* TASK TO COMPLETE:
Look through the data below and extract, unchanged, the lines from the one that contains "s.pins with caps" to the one that contains "let held := bit", both included.

* DATA PROVIDED:
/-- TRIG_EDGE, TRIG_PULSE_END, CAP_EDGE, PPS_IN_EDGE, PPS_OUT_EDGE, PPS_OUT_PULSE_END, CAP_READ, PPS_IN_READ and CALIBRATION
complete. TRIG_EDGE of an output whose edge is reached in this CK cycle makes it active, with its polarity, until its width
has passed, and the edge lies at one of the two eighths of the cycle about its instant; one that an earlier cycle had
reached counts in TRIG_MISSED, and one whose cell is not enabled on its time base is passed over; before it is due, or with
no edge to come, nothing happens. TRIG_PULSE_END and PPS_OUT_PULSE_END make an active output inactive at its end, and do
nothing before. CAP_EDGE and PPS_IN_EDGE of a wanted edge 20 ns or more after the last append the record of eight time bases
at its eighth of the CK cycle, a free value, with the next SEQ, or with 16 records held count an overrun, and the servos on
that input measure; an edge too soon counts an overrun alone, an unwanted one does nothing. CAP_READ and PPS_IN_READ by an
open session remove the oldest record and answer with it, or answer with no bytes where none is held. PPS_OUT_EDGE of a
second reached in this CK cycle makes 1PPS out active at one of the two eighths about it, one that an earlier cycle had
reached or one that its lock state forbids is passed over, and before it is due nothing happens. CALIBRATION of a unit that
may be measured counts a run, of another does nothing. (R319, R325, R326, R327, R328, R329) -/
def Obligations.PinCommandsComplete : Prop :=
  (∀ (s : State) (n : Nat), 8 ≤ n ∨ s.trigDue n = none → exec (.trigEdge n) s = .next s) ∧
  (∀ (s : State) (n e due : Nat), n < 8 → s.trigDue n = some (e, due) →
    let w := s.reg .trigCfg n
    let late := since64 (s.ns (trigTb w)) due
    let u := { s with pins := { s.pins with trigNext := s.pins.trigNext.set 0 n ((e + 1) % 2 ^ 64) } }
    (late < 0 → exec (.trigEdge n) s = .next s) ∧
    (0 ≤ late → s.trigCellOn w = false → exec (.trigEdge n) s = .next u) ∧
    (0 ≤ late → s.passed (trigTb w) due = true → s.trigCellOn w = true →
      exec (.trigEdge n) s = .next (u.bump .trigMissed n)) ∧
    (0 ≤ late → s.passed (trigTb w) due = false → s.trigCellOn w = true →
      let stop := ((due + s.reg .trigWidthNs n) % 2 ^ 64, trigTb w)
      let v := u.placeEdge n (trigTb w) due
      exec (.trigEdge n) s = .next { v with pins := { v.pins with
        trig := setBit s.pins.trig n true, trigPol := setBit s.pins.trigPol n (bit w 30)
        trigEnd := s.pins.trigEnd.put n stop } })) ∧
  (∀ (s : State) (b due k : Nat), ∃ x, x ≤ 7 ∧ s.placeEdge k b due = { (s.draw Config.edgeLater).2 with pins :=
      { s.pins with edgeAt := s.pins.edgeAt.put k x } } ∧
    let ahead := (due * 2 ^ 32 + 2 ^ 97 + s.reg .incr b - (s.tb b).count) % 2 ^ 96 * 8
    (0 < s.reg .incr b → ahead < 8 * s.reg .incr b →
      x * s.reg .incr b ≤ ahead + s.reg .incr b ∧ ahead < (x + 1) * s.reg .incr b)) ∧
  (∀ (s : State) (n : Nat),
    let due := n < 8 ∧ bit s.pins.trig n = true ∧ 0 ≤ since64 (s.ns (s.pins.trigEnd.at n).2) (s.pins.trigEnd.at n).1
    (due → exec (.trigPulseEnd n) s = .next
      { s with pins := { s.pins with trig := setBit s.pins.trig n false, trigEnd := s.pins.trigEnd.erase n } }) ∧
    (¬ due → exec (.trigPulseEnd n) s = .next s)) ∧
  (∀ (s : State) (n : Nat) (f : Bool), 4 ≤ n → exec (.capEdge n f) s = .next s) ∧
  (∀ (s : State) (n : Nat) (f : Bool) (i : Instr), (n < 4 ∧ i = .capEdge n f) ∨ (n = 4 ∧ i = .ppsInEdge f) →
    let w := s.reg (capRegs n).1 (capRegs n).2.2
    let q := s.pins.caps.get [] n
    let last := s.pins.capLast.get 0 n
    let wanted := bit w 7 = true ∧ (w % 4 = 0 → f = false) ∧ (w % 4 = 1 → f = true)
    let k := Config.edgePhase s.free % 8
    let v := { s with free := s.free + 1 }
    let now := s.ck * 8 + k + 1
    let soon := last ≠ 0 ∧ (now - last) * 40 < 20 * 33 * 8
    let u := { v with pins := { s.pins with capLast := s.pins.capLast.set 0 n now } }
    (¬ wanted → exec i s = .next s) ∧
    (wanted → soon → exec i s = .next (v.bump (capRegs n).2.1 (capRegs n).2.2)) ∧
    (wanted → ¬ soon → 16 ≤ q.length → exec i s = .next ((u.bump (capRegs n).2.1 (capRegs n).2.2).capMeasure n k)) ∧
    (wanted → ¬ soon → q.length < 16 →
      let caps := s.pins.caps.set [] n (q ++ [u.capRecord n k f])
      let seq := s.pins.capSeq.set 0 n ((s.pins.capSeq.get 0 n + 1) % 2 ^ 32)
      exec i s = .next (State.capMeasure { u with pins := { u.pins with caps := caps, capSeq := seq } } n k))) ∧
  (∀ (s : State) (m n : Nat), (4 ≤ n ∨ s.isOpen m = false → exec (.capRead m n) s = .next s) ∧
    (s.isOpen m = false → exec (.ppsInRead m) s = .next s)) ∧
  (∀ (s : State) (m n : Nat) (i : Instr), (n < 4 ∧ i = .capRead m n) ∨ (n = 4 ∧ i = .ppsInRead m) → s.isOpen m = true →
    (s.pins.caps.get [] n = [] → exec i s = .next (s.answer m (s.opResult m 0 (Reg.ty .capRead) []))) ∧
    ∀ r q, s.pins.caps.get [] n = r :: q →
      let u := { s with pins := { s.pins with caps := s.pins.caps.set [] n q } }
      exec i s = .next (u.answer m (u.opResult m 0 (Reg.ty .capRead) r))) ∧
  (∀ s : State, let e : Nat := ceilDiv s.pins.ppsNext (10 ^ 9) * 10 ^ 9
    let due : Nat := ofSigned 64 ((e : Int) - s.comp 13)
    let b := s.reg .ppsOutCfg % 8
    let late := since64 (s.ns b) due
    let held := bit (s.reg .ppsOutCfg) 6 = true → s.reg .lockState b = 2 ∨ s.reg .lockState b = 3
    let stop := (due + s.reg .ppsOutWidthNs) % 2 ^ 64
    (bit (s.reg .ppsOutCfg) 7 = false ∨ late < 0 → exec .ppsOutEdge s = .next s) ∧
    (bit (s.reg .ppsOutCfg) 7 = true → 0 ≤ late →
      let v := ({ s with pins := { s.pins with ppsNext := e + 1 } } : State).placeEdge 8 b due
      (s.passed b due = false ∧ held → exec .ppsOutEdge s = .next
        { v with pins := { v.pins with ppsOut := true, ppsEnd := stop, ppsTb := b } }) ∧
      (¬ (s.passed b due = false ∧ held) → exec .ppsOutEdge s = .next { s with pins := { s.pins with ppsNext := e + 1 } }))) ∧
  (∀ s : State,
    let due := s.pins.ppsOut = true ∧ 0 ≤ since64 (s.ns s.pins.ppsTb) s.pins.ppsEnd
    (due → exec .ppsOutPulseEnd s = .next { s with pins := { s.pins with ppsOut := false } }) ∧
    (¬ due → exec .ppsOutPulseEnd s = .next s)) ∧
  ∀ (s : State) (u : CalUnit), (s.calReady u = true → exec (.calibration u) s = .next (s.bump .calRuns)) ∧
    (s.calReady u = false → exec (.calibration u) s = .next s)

--

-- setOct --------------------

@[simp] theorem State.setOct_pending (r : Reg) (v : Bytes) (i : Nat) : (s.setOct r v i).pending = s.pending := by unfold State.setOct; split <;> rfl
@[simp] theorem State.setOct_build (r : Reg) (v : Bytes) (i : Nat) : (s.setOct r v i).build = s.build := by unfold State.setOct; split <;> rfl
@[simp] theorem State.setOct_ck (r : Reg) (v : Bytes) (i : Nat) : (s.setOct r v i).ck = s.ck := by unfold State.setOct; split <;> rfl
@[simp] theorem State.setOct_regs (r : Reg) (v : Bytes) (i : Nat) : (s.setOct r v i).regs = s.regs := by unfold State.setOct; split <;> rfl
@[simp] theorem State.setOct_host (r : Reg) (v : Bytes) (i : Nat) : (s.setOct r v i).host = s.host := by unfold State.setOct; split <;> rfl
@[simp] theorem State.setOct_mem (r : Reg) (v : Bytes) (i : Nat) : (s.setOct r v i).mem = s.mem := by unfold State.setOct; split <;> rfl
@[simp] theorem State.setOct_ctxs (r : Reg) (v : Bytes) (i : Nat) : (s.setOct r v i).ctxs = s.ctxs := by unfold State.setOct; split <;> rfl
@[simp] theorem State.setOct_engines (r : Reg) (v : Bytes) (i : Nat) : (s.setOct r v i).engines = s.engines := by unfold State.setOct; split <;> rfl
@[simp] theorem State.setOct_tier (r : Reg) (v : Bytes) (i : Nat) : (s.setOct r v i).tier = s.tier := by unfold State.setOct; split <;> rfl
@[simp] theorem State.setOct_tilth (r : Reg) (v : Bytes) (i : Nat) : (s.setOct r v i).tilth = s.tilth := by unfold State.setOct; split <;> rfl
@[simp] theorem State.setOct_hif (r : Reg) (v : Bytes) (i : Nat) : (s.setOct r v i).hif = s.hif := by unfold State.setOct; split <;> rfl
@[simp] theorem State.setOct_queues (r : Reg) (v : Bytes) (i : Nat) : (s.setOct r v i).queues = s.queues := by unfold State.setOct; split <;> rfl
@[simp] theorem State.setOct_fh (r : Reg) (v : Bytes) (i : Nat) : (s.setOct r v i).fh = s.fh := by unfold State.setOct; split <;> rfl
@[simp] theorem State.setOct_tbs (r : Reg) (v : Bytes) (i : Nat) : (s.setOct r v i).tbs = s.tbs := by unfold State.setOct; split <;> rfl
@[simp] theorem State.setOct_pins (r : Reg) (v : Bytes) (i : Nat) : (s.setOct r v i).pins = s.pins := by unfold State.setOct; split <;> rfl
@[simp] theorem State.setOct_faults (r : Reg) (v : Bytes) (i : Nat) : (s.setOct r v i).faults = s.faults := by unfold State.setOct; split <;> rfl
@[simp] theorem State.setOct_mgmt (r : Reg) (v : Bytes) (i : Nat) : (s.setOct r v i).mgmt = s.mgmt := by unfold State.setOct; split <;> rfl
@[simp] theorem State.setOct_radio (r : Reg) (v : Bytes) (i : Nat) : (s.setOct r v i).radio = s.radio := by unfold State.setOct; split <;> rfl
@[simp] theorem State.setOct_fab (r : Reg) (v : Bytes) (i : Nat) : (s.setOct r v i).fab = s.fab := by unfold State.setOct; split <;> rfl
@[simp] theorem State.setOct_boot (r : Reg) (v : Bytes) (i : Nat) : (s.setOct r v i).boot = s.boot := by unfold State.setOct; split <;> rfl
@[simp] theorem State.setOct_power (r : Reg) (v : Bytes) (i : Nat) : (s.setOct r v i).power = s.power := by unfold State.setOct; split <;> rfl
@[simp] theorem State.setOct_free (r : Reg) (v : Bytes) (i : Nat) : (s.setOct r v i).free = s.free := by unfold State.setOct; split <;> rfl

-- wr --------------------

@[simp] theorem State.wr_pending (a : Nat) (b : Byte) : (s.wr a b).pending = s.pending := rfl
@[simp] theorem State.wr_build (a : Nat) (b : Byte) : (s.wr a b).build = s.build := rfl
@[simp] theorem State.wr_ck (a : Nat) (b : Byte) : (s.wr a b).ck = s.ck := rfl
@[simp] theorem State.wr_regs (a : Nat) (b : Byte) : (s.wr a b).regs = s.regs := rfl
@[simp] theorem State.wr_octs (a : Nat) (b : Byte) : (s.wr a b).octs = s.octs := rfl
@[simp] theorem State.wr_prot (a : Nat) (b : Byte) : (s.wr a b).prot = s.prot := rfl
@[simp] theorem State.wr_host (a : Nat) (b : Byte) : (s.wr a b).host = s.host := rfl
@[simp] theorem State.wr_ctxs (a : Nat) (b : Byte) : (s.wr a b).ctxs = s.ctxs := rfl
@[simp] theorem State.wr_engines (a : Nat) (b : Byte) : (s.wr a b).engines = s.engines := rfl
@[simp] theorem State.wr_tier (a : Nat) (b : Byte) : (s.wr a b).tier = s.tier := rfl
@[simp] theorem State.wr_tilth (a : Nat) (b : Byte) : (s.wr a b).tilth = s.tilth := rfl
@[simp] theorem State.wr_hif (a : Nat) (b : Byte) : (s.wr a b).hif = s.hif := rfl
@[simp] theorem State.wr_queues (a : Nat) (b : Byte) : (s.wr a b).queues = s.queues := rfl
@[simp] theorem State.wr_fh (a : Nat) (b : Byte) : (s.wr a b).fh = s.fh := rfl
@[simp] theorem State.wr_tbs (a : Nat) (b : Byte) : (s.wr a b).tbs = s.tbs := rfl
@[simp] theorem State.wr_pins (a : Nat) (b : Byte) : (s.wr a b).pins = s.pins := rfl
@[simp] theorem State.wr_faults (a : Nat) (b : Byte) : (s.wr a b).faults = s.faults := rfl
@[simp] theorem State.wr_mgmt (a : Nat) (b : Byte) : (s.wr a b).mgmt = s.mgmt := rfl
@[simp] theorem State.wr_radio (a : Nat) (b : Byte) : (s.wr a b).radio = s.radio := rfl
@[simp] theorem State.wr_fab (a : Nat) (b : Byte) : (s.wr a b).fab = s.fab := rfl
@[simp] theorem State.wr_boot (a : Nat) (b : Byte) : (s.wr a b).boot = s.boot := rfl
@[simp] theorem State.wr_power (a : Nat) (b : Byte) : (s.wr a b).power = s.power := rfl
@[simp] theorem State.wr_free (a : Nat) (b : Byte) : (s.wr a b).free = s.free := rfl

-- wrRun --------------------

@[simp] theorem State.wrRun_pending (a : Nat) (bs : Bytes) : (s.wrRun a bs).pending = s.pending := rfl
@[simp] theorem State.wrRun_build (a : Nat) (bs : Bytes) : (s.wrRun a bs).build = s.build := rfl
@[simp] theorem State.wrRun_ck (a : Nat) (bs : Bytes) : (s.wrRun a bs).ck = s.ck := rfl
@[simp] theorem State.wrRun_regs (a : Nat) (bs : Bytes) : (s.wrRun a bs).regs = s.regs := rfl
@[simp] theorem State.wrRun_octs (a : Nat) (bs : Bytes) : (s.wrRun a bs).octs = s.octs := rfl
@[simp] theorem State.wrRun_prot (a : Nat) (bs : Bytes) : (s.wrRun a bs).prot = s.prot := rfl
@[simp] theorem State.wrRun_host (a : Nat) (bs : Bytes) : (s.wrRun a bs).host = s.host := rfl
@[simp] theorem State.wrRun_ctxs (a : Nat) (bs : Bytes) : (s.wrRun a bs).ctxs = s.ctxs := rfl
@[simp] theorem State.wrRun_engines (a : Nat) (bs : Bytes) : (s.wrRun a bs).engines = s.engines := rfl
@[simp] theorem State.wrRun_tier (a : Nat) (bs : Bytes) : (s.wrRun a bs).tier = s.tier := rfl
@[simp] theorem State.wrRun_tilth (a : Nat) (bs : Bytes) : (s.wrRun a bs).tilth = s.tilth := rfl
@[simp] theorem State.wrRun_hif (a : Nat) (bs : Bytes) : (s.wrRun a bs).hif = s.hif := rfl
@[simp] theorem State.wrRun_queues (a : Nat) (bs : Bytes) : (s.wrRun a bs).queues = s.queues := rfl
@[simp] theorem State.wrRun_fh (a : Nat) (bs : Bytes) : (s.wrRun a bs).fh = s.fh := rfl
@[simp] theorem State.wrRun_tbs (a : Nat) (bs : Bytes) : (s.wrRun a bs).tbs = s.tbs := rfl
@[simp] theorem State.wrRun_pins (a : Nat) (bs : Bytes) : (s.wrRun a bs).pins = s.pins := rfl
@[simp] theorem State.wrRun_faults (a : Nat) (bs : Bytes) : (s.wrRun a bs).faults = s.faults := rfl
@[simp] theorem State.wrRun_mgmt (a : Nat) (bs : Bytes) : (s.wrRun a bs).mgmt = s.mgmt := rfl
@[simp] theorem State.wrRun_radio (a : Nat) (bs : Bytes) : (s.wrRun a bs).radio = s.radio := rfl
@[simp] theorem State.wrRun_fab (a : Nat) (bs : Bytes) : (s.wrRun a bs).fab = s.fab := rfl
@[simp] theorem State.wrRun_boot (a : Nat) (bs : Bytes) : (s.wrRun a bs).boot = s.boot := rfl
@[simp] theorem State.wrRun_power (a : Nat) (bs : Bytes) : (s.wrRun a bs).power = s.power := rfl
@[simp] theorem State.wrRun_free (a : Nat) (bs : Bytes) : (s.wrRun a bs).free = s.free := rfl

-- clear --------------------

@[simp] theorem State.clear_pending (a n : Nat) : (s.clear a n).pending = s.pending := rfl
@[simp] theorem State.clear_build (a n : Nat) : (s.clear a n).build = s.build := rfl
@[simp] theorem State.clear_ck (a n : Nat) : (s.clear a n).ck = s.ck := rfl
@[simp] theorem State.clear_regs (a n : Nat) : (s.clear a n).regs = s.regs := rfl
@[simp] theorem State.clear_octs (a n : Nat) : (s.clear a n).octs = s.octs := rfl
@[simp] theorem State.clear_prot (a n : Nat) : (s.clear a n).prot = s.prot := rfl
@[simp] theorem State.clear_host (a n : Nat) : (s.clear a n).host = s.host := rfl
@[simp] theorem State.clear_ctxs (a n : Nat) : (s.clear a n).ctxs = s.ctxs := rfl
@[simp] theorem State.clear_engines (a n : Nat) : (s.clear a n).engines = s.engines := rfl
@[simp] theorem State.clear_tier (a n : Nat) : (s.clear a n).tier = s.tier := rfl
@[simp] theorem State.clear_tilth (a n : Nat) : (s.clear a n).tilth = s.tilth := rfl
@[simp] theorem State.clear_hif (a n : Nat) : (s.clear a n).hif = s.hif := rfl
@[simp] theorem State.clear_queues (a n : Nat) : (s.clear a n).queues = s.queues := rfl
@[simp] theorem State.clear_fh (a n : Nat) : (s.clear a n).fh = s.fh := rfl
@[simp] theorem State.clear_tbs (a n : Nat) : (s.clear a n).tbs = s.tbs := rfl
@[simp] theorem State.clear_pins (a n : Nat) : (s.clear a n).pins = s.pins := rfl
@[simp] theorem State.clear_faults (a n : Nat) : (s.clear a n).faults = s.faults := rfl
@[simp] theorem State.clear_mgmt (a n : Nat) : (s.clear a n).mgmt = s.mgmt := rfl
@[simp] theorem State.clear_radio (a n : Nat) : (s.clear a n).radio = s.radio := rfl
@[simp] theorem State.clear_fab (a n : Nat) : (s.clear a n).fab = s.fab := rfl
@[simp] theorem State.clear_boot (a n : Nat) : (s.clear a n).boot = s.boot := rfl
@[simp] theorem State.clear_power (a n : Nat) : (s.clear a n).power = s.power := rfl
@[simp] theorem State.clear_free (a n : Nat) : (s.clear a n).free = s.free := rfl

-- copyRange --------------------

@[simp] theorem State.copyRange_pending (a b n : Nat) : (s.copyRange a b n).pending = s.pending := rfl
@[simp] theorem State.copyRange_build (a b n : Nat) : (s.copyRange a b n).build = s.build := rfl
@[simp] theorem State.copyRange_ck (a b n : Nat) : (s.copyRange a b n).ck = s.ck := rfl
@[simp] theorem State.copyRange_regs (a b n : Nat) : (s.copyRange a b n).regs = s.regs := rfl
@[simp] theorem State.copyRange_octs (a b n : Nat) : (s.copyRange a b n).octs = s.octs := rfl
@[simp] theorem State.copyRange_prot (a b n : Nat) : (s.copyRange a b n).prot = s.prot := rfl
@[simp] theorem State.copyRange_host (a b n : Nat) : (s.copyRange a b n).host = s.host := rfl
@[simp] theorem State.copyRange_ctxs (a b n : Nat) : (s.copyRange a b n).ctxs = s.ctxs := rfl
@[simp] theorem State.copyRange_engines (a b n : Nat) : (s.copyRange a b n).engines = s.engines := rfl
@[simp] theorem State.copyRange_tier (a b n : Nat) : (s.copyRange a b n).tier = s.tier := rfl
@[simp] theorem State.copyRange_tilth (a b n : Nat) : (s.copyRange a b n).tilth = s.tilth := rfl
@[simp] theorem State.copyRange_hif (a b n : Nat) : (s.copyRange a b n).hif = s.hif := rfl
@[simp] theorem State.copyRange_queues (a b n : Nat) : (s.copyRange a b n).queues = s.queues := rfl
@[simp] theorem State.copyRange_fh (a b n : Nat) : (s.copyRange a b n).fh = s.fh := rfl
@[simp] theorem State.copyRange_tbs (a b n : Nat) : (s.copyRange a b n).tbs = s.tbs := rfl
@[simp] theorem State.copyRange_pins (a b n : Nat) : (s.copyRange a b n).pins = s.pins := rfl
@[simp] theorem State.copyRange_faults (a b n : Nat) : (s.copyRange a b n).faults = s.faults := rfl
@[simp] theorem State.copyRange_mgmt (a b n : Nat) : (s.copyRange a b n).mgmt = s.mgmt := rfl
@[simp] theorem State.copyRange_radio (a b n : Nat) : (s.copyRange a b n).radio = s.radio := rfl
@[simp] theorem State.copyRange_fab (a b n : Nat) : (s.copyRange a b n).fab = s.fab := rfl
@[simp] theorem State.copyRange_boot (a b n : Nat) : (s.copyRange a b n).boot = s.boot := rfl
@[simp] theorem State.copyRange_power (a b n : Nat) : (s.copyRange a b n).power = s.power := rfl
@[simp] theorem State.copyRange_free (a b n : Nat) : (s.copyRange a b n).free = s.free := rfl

* EXERCISE ANSWER:
      let u := { s with pins := { s.pins with caps := s.pins.caps.set [] n q } }
      exec i s = .next (u.answer m (u.opResult m 0 (Reg.ty .capRead) r))) ∧
  (∀ s : State, let e : Nat := ceilDiv s.pins.ppsNext (10 ^ 9) * 10 ^ 9
    let due : Nat := ofSigned 64 ((e : Int) - s.comp 13)
    let b := s.reg .ppsOutCfg % 8
    let late := since64 (s.ns b) due
    let held := bit (s.reg .ppsOutCfg) 6 = true → s.reg .lockState b = 2 ∨ s.reg .lockState b = 3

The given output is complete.